# Task goal
Transcribe the data below verbatim from the line with "theorem execRegUpdate_within (v" to the line with "unfold execRegUpdate". Include both of those lines.

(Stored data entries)
====================

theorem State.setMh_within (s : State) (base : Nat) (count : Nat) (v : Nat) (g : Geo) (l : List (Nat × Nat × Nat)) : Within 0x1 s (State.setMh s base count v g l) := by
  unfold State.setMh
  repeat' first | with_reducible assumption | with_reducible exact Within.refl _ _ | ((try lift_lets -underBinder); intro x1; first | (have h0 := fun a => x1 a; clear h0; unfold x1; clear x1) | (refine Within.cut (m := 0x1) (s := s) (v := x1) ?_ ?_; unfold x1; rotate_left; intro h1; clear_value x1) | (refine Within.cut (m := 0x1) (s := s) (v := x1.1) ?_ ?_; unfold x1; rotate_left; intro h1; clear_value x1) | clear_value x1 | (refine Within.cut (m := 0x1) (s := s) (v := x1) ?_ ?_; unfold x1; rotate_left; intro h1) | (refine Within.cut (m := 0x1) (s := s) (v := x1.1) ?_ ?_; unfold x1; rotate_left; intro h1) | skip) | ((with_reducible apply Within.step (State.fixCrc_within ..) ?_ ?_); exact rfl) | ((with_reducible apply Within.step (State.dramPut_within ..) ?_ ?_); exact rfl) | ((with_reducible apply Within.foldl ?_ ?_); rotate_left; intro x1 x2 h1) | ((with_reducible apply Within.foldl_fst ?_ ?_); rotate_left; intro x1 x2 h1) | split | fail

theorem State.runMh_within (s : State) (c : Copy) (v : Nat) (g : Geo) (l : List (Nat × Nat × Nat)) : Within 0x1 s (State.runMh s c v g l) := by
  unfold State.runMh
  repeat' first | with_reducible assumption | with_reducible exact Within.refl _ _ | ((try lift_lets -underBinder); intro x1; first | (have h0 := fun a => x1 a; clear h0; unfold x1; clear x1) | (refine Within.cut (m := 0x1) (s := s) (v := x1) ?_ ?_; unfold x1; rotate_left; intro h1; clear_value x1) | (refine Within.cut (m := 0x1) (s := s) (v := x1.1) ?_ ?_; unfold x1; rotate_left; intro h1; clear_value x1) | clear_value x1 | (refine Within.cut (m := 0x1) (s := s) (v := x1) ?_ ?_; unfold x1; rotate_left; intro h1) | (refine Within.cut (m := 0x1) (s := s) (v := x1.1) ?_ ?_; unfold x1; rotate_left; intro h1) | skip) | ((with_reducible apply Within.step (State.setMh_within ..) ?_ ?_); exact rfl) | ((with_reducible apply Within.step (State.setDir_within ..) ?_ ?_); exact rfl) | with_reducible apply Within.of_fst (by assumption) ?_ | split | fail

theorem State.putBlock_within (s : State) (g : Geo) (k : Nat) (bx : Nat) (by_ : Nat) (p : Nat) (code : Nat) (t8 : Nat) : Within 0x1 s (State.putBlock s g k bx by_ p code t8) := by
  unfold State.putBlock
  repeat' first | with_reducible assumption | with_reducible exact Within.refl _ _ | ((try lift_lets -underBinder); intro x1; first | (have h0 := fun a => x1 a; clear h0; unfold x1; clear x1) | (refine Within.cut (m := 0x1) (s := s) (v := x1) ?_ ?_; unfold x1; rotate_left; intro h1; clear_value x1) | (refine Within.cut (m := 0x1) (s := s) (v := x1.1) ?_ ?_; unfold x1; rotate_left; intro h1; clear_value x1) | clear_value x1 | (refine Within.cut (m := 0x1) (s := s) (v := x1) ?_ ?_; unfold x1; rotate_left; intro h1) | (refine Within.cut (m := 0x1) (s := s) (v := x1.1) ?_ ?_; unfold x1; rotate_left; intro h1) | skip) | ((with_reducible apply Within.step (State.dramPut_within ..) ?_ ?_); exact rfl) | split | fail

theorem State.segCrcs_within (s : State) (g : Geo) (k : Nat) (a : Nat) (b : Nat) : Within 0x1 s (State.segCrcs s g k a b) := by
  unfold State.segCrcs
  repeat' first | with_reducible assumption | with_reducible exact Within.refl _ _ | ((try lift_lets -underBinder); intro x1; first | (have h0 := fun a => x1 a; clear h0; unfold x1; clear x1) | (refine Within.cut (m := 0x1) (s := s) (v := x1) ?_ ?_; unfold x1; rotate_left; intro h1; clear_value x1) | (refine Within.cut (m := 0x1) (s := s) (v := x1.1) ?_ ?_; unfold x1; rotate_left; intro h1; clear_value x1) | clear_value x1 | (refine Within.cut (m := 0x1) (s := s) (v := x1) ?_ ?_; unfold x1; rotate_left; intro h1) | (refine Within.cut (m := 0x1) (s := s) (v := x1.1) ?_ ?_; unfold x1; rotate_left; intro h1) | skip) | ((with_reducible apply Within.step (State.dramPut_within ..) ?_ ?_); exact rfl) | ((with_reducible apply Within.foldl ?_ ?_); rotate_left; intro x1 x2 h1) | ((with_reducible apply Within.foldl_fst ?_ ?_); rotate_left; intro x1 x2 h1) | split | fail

====================

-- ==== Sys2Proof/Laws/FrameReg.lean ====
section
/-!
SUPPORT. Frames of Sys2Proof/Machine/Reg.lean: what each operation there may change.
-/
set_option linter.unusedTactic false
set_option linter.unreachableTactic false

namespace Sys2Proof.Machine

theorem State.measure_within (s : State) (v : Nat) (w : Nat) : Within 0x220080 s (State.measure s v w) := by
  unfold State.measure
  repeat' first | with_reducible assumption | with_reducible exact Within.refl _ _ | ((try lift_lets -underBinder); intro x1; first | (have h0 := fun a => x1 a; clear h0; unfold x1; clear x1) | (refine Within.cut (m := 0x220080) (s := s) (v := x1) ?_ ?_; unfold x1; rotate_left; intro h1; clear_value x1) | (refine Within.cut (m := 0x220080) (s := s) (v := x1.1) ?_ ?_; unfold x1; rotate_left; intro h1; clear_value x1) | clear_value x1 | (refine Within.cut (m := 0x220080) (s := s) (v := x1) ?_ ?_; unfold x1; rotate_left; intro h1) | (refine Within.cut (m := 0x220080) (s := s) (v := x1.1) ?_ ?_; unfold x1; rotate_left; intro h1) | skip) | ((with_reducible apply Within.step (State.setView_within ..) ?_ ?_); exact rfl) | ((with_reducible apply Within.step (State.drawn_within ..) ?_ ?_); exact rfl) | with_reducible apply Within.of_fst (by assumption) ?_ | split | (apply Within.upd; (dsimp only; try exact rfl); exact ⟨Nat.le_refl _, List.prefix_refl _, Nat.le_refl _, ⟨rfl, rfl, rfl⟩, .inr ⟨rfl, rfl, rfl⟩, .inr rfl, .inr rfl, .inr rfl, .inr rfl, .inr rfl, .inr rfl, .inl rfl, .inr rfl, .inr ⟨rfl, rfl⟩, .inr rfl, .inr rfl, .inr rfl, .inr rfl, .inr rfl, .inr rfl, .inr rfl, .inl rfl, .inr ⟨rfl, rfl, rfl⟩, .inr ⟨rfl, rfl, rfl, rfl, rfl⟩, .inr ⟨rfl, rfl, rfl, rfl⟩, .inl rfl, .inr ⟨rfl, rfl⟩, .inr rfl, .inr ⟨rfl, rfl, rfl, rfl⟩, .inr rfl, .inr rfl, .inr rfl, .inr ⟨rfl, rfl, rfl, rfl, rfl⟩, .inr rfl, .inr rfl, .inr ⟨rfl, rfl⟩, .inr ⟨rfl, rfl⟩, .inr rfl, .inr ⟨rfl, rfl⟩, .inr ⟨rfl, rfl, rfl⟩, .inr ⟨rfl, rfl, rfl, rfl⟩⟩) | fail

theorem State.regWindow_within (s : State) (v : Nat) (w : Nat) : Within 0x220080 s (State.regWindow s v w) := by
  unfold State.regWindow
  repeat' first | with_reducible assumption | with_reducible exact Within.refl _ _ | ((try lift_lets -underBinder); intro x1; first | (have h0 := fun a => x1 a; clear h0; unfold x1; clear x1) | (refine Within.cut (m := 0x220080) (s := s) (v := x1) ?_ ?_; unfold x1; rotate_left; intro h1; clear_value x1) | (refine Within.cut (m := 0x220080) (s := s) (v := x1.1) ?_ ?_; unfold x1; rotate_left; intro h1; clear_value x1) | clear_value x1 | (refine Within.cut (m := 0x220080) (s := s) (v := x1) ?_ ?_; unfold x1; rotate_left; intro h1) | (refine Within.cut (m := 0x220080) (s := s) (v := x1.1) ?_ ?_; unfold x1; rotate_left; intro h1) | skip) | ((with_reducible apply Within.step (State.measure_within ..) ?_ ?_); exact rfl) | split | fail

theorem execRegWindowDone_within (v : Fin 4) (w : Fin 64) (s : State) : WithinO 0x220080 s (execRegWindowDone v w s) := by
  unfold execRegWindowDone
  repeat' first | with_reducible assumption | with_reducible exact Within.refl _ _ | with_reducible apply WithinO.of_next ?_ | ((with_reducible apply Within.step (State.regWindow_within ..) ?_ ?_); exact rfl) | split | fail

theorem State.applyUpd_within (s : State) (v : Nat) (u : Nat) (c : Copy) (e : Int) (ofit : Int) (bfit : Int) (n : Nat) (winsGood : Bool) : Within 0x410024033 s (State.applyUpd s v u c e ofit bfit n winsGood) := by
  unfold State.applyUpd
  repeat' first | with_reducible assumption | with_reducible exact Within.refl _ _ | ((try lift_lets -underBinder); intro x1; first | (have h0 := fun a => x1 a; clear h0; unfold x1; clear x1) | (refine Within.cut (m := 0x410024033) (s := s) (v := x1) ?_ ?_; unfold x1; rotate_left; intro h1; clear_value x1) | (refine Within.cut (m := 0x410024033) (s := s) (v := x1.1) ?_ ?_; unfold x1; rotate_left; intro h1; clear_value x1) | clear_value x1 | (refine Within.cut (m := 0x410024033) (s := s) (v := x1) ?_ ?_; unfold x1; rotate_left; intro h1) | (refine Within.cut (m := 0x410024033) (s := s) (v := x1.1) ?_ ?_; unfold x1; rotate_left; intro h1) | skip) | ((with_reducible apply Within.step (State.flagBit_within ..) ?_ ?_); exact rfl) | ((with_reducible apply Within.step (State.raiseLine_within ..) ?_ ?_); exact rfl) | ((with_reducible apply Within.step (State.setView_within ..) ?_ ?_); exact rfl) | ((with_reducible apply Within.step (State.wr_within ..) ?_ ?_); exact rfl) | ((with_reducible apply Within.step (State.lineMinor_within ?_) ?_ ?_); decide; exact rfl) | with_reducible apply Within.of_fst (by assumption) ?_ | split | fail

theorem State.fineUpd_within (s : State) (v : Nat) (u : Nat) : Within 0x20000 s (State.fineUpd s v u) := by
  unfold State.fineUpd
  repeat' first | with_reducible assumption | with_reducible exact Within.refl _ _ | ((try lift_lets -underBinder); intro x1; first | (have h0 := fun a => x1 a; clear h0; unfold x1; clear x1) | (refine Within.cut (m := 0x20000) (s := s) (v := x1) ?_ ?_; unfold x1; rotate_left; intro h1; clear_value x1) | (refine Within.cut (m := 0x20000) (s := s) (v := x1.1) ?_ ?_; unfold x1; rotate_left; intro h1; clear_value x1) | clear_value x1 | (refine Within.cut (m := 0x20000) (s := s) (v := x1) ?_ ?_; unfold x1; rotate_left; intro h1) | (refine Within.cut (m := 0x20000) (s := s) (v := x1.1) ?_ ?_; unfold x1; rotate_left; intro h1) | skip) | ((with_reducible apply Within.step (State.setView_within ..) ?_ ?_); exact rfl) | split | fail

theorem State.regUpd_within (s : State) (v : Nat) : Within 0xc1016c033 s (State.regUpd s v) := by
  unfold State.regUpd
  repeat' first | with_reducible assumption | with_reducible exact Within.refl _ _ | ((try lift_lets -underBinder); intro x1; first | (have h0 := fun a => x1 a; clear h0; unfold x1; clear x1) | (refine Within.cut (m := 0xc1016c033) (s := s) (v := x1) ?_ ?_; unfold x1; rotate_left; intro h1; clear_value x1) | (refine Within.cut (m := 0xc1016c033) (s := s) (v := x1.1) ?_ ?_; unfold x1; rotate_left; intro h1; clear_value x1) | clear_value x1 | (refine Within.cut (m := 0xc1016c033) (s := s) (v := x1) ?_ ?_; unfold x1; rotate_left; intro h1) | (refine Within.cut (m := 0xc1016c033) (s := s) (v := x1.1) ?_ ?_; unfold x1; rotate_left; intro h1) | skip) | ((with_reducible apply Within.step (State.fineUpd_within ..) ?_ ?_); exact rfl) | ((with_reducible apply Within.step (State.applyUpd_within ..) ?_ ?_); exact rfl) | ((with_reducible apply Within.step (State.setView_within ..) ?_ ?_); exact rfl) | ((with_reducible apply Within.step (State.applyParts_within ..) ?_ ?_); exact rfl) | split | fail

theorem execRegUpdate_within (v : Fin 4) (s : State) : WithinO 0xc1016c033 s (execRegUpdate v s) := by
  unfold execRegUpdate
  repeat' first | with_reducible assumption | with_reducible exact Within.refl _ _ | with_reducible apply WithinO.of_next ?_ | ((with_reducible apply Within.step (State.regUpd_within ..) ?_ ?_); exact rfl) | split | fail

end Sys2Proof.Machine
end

====================

# Task response
theorem execRegUpdate_within (v : Fin 4) (s : State) : WithinO 0xc1016c033 s (execRegUpdate v s) := by
  unfold execRegUpdate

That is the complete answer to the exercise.